EJ Manuel had just played the first game of his first full season as Florida State's starting quarterback. He beat Louisiana-Monroe, not Louisiana State.
The Heisman Trophy? This year?
The moment tells you two things: The pressure piled on any Seminoles quarterback is no less fanatical than the load heaped on Oklahoma's. Also, like OU's Landry Jones, his counterpart in Saturday night's heretofore game of the year, Manuel causes FSU fans to be insanely optimistic.
Just ask the Seminoles' first Heisman-winning quarterback, a frequent text-exchanger with Manuel.
"He's very talented," Charlie Ward said from his head coaching office at Houston's Westbury Christian School. "He's definitely bigger than I am. Six-four, 235 or 240. From that standpoint, we're no match. We're cut from the same cloth in that EJ will use his feet to get where he wants to go. He throws the ball really well and makes good decisions, and he makes plays with his feet."
That fact has the Sooners' full attention.
"He's an excellent athlete," Bob Stoops said. "They've got some quarterback run game with him, so he gives them a little different dimension that way."
It wasn't as big a concern in last year's mismatch. OU marauded Christian Ponder. The Seminoles' senior quarterback went 11-of-28, threw two interceptions and net 23 rushing yards.
"Does he get out of the pocket and run? Yeah," OU defensive ends coach Bobby Jack Wright said of Manuel. "When he does, he's faster than Ponder was. But he's still a pocket passer."

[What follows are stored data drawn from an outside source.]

/-! ### The decode stages (spec/41 to 44) -/

/-- R110, R111, at every width: `DMIN` is the least and `DMAX` the greatest duration under unsigned order, and bit `k`
is 1 exactly when `2·d[k] > DMIN + DMAX`. -/
def Obligations.ClassifierComparesWithTheFrameMidpoint : Prop :=
  ∀ (w : Nat) (d : Vector (BitVec w) 40),
    (∃ k : Fin 40, d[k] = (classify d).1) ∧ (∀ k : Fin 40, (classify d).1.toNat ≤ d[k].toNat) ∧
    (∃ k : Fin 40, d[k] = (classify d).2.1) ∧ (∀ k : Fin 40, d[k].toNat ≤ (classify d).2.1.toNat) ∧
    ∀ k : Fin 40, (classify d).2.2[k] =
      decide ((classify d).1.toNat + (classify d).2.1.toNat < 2 * d[k].toNat)

/-- R112, at every width: the bit is the strict comparison with the real midpoint, and the three integer forms give the
same 40 bits. -/
def Obligations.ClassifierFormsAgreeWithTheRealMidpoint : Prop :=
  ∀ (w : Nat) (d : Vector (BitVec w) 40) (k : Fin 40),
    ((classify d).2.2[k] = true ↔
      ((classify d).1.toNat : ℚ) + (((classify d).2.1.toNat : ℚ) - ((classify d).1.toNat : ℚ)) / 2
        < (d[k].toNat : ℚ)) ∧
    ((classify d).2.2[k] = true ↔ (classify d).1.toNat + (classify d).2.1.toNat < 2 * d[k].toNat) ∧
    ((classify d).2.2[k] = true ↔
      (classify d).2.1.toNat - (classify d).1.toNat < 2 * (d[k].toNat - (classify d).1.toNat)) ∧
    ((classify d).2.2[k] = true ↔
      (classify d).1.toNat + ((classify d).2.1.toNat - (classify d).1.toNat) / 2 < d[k].toNat)

/-- R113: 40 identical durations are decoded, not rejected: all bits 0, five zero bytes, a good checksum, `OK`, and both
readings 0. -/
def Obligations.DegenerateFrameDecodesToZeros : Prop :=
  ∀ (s : State) (v : Tick), s.count.toNat = 40 → (∀ k < 40, memRead k s = v) →
    ∃ t, exec .poll s = .next t ∧ t.rsp = some .ok ∧ t.rvalid = true ∧
      t.result.dmin = v ∧ t.result.dmax = v ∧ (∀ k : Fin 40, t.result.bits[k] = false) ∧
      (∀ g : Fin 5, t.result.bytes[g] = 0) ∧ t.result.sum = 0 ∧ t.result.valid = true ∧
      t.result.humX10 = 0 ∧ t.result.tempX10 = 0

/-- R114 (a), (b), (c), (e), at every width: the shortest durations read as 0, the longest as 1 unless all are equal,
the bits are monotone in the durations, and 40 ones never come out. -/
def Obligations.ClassifierSplitsAtTheExtremes : Prop :=
  ∀ (w : Nat) (d : Vector (BitVec w) 40),
    (∀ k : Fin 40, d[k] = (classify d).1 → (classify d).2.2[k] = false) ∧
    (∀ k : Fin 40, (classify d).1 ≠ (classify d).2.1 → d[k] = (classify d).2.1 → (classify d).2.2[k] = true) ∧
    (∀ i j : Fin 40, d[i].toNat ≤ d[j].toNat → (classify d).2.2[i] = true → (classify d).2.2[j] = true) ∧
    (∃ k : Fin 40, (classify d).2.2[k] = false) ∧
    ((∀ k : Fin 40, (classify d).2.2[k] = false) → ∀ i j : Fin 40, d[i] = d[j])

/-- R114 (d), at every width: scaling all durations by one positive constant and adding another leaves every bit, as
long as no value leaves the range. -/
def Obligations.ClassifierIgnoresScaleAndOffset : Prop :=
  ∀ (w : Nat) (d d' : Vector (BitVec w) 40) (scale offset : Nat), 0 < scale →
    (∀ k : Fin 40, d'[k].toNat = scale * d[k].toNat + offset) → (classify d').2.2 = (classify d).2.2

/-- R125: `BYTE[g]` is the weighted sum of its eight bits, bit `7-j` of it is bit `8g+j` of the sequence, and no bit is
dropped or duplicated: packing is a bijection. -/
def Obligations.PackerPutsTheFirstBitOnTop : Prop :=
  (∀ (bits : Vector Bool 40) (g : Fin 5) (j : Fin 8),
    (pack bits)[g].toNat = ∑ i : Fin 8, bits[8 * g.val + i.val].toNat * 2 ^ (7 - i.val) ∧
    (pack bits)[g].getLsbD (7 - j.val) = bits[8 * g.val + j.val]) ∧
  Function.Bijective pack

/-- R126: after eight bits the start value of the shift register has left by the top. -/
def Obligations.ShiftRegisterStartDoesNotMatter : Prop :=
  ∀ (start : Byte) (group : List Bool), group.length = 8 → group.foldl shiftIn start = packByte group

/-- R29: the 40-bit view has `BIT[0]` at bit 39 and equals the five bytes put together, first byte on top. -/
def Obligations.FrameWordIsTheFiveBytes : Prop :=
  ∀ bits : Vector Bool 40,
    (∀ k : Fin 40, (frame40 bits).getLsbD (39 - k.val) = bits[k]) ∧
    frame40 bits = (pack bits)[0] ++ (pack bits)[1] ++ (pack bits)[2] ++ (pack bits)[3] ++ (pack bits)[4]

/-- R135, R136: `SUM` is the sum of the first four bytes modulo 256, and the frame is valid iff it equals the fifth. -/
def Obligations.ChecksumIsTheSumModulo256 : Prop :=
  ∀ bytes : Vector Byte 5,
    (check bytes).1.toNat = (bytes[0].toNat + bytes[1].toNat + bytes[2].toNat + bytes[3].toNat) % 256 ∧
    ((check bytes).2 = true ↔
      (bytes[0].toNat + bytes[1].toNat + bytes[2].toNat + bytes[3].toNat) % 256 = bytes[4].toNat)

Rewind to Louisiana-Monroe. Manuel dropped straight back and lofted a rainbow, 55 yards in the air, while being clobbered. Receiver Greg Dent never broke stride in scoring.
Rewind a little farther, to his first touchdown pass to Bert Reed.
"His fourth read," Fisher pointed out.
It helps that Manuel is a fourth-year junior. He redshirted in 2008, then started six games for the injured Ponder in '09 and '10. He has always had the tools. He showed them off in helping win the Gator and Chick-fil-A Bowls the past two seasons.
What Manuel needed was his chance, at least full-time. It's something else Ward can relate to, having waited behind Casey Weldon until his own redshirt junior season in 1992.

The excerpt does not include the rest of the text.